::: Data for processing

/-- The door x at the end of a push claim on its oven (R82, R83, R85, R132), `on` and `off` where the frame that ends it is the door-on or
door-off stage of its side, and `seats` where its oven is not FAULTED then: an OFF_EXPECTED watch ends (at a closure log 66), a latched door in
OFF enters SEATING, and a FREE event latch captures the first change of the seal state (R86; of OFF and SEATING log 65). -/
def Door.atClaimEnd (x : Door) (on off seats : Bool) : Door :=
  let watch : Option Mismatch × Bool :=
    if on = true ∧ x.latch = .unlatched then (some ⟨.onExpected, 0⟩, false)
    else if (off = true ∧ x.latch = .latched) ∨ (x.mismatch.map Mismatch.kind = some .offExpected) then (none, false)
    else (x.mismatch, x.mismatched)
  let opened : Bool := off && decide (x.sealing ≠ .off)
  let y : Door :=
    if off then { x with
      sealing := .off, seat := none, leaking := none, call := none, called := false, reseal := none, unlatched := false
      held := x.held || opened
      snapLatch := if x.held = false ∧ opened = true then x.latch else x.snapLatch
      snapSeal := if x.held = false ∧ opened = true then .off else x.snapSeal }
    else x
  { y with mismatch := watch.1, mismatched := watch.2 }.seatedIf (on || seats)

/-- The station is OFF_LINE or in CONFLICT, its line is OFF and drives nothing, and its send queue, its claim records and its stopped
condition are empty (R17, R22, R23, R90, R111, R171). -/
def State.OffTheLine (t : State) : Prop :=
  t.queue = [] ∧ t.line.state = .off ∧ t.line.dat = .released ∧ t.line.hld = false ∧ t.line.vto = false ∧ t.line.window = none ∧
    t.life.census = none ∧ t.life.announce = none ∧ t.life.joinCount = 0 ∧ t.claims.record = none ∧ t.claims.highest = 0 ∧
    t.claims.reseals = List.replicate 4 none ∧ t.claims.highestReseal = 0 ∧ t.stop.stopped = false ∧ t.stop.highest = 0 ∧
    t.stop.note = none ∧ t.stop.mark = none

/-- The state t after LEAVE has taken the station s1 off the line (R22): OFF_LINE, off the line, the table cleared and the configuration kept;
the command is answered ACCEPTED after the reports. With no claim or reseal record open, or at a station that is no bank, these are the dropped
claim (R113) and a STATION_CHANGE for each entry that clearing the table changes (R24, R184), in the order of log 12. -/
def State.Leaves (s1 : State) (table : List Entry) (p : Port) (t : State) : Prop :=
  t.life.state = .offLine ∧ t.OffTheLine ∧ t.table = List.replicate 32 .reset ∧ t.port.hold = none ∧
    t.port.commands = s1.port.commands.tail ∧
    SameBut [.life, .line, .queue, .table, .claims, .stop, .bank, .plan, .machine, .car, .out, .port] s1 t ∧
    ∃ reports : List Report, t.port = { reports.foldl Port.offerReport p with hold := none }.answered .accepted ∧
      ((s1.openClaim = none ∧ s1.openReseals = []) ∨ s1.bankConfig = none →
        reports = (s1.openClaim.map fun c => Report.claimAbandoned c.oven c.serial .dropped c.stages).toList ++
          (List.range table.length).filterMap fun id => (table[id]?).bind fun e =>
            if e.presence = .absent ∧ e.role = none then none else some (.stationChange id .absent none))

::::::

From the records above, transcribe without alteration every line from the one with "and its stopped" to the one with "the configuration kept;", inclusive.

Answer to this exercise:
/-- The station is OFF_LINE or in CONFLICT, its line is OFF and drives nothing, and its send queue, its claim records and its stopped
condition are empty (R17, R22, R23, R90, R111, R171). -/
def State.OffTheLine (t : State) : Prop :=
  t.queue = [] ∧ t.line.state = .off ∧ t.line.dat = .released ∧ t.line.hld = false ∧ t.line.vto = false ∧ t.line.window = none ∧
    t.life.census = none ∧ t.life.announce = none ∧ t.life.joinCount = 0 ∧ t.claims.record = none ∧ t.claims.highest = 0 ∧
    t.claims.reseals = List.replicate 4 none ∧ t.claims.highestReseal = 0 ∧ t.stop.stopped = false ∧ t.stop.highest = 0 ∧
    t.stop.note = none ∧ t.stop.mark = none

/-- The state t after LEAVE has taken the station s1 off the line (R22): OFF_LINE, off the line, the table cleared and the configuration kept;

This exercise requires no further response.